На фоне полутёмных спален ярко совещенная картинка показалась особенно неуместной. Хорёк оцепенел, не в силах оторвать взгляда от обнаженного женского тела. Девушка лежала на боку, спиной к камере. В глаза бросилась белая полоска от трусиков на фоне медового загара. Худенькая спина в россыпи родинок, спутанная копна кудряшек… Засмотревшись на бесстыдницу, Фреттхен не сразу заметил пожилого мужчину, который, стоя на коленях, посасывал пальцы её ноги. Психолог с нарастающим отвращением наблюдал за попытками обхватить ртом сразу несколько пальцев, и вдруг развратник поднял пьяные от возбуждения глаза прямо на камеру.

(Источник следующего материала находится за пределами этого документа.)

/-- STEP_END, once every partition has come to the end of the step: a member that waits for its cue stands before its next step; the ringmaster begins
its next step at once, every partition of it at beat 0, and issues that step's cue to its children; with STOP ordered the cue carries STOP and the
ringmaster stops; a member stops at the end of the step before the one that its STOP cue names (R26–R28, R32). CUE_ARRIVAL: a cue of another troupe,
or whose CRC-32 fails, is discarded, counted as a link error on its port, and gives back its place. A good one is forwarded to the children; its pace
is noted for step n + 2; within a step it waits its turn, and a STOP is kept for its step (R25, R27–R29, R32). Clauses that go beyond the spec's words
rest on the model's choices of log 15. -/
def Obligations.StepsAndCues : Prop :=
  (∀ (t : BitVec 16) (s : State) (m : Member), s.ev9.member? t.toNat = some m → m.run = .running → m.inStep = true →
      (∀ q ∈ m.parts, s.ev9.live q = true ∧ m.stepLength ≤ (s.ev9.part q).clk.stepBeat.toNat) →
      (∀ x, m.entryOf = some x → x.exitChip = false) →
      (m.position ≠ 0 → m.stopping ≠ some (m.step + 1) → (∀ c ∈ m.cues, c.2.step ≠ m.step + 1) → Runs (.stepEnd t) s
        (OnlyMember t.toNat { m with inStep := false, step := m.step + 1, waited := 0 } s))
      ∧ (m.position ≠ 0 → m.stopping = some (m.step + 1) → Runs (.stepEnd t) s fun u => (∃ m', u.ev9.member? t.toNat = some m' ∧ m'.run = .stopped
          ∧ m'.inStep = false ∧ m'.step = m.step + 1) ∧ u.ev9.mem = s.ev9.mem ∧ u.ev9.cores = s.ev9.cores)
      ∧ (m.position = 0 → m.stopNext = false → Runs (.stepEnd t) s fun u => (∃ m', u.ev9.member? t.toNat = some m' ∧ m'.run = .running
          ∧ m'.inStep = true ∧ m'.step = m.step + 1 ∧ m'.lastBegun = some (m.step + 1))
          ∧ (∀ q ∈ m.parts, (u.ev9.part q).clk.step = m.step + 1 ∧ (u.ev9.part q).clk.stepBeat = 0)
          ∧ (∀ k ∈ m.children, ∀ n, s.ev9.roleOf k = some n →
              ∃ c, Out.cue n c ∈ u.outbox ∧ c.troupe = t ∧ c.step = m.step + 1 ∧ c.stop = false)
          ∧ u.ev9.mem = s.ev9.mem)
      ∧ (m.position = 0 → m.stopNext = true → Runs (.stepEnd t) s fun u => (∃ m', u.ev9.member? t.toNat = some m' ∧ m'.run = .stopped)
          ∧ (∀ k ∈ m.children, ∀ n, s.ev9.roleOf k = some n →
              ∃ c, Out.cue n c ∈ u.outbox ∧ c.troupe = t ∧ c.step = m.step + 1 ∧ c.stop = true)
          ∧ u.ev9.mem = s.ev9.mem))
  ∧ (∀ (port : PortId) (cue : List Byte) (good : Bool) (s : State) (c : Cue), c = parseCue cue →
      ((s.forTroupe port c.troupe = none ∨ cueCrcOk cue = false) → Runs (.cueArrival port cue good) s fun u =>
        OnlyPortOut port s u ∧ u.ev9.port port = { s.ev9.port port with
          errCue := satAdd (s.ev9.port port).errCue 1
          cwOk := if good then satAdd (s.ev9.port port).cwOk 1 else (s.ev9.port port).cwOk
          lastUse := s.ev9.noc.edgeBeat }
        ∧ u.outbox = s.outbox ++ [.credit port 0 1])
      ∧ ∀ m, s.forTroupe port c.troupe = some m → s.ev9.member? c.troupe.toNat = some m → cueCrcOk cue = true →
        (c.stop = true → m.inStep = true → Runs (.cueArrival port cue good) s fun u =>
          u.ev9.member? c.troupe.toNat = some { m with stopping := some c.step }
          ∧ (∀ k ∈ m.children, ∀ n, s.ev9.roleOf k = some n → Out.cue n c ∈ u.outbox) ∧ u.ev9.parts = s.ev9.parts)
        ∧ (c.stop = false → m.inStep = true → m.run = .running → Runs (.cueArrival port cue good) s fun u =>
          (∃ m', u.ev9.member? c.troupe.toNat = some m' ∧ m'.cues = m.cues ++ [(port, c)]
            ∧ tfind m'.paces (c.step.toNat + 2) = some c.pace.val ∧ m'.inStep = true ∧ m'.step = m.step)
          ∧ (∀ k ∈ m.children, ∀ n, s.ev9.roleOf k = some n → Out.cue n c ∈ u.outbox)
          ∧ u.ev9.mem = s.ev9.mem ∧ u.ev9.cores = s.ev9.cores))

Фреттхен залился краской стыда и погасил экран.
«Гельмут. Гельмут Верхаен! Кто бы мог подумать! Такой достойный господин…»
Он нервно вскочил со ставшего жарким кресла и заторопился в душевую.
«И ведь жена — красавица, — бормотал он, стоя под душем и машинально водя по телу скользким куском мыла, — фотографию её держит на столе».
Ему стало так обидно, будто профессор изменил не жене, а лично ему — Марку Фреттхену.
«Чему мы можем научить наших детей, каким ценностям, если у нас самих их нет и в помине» — горько сокрушался он, вытираясь жёстким полотенцем.
Даже душ не смыл омерзения. Хорёк кружил по залу, будто привязанный невидимой нитью к низкому столику, дивану и креслам. Хрустел пальцами, качал головой, пожимал расстроенно плечами и автоматически перебирал худыми ногами в разношенных шлепанцах, словно старая лошадь, покорно бредущая по знакомому маршруту.
За окном нежно разгоралось золотисто–розовое утро. Фреттхен нехотя остановил кружение и отправился в спальню.
«А кто, кстати, его любовница? — озадачено размышлял он вслух, сверля взглядом пустую стену и вслепую застегивая пуговицы на скучной, клетчатой рубашке. — Кого–то она мне напоминает… явно не из наших работниц, светлокожая и волосы светлые. Не связался же он с воспитанницей? Может, кто–то из преподавателей или воспитателей?».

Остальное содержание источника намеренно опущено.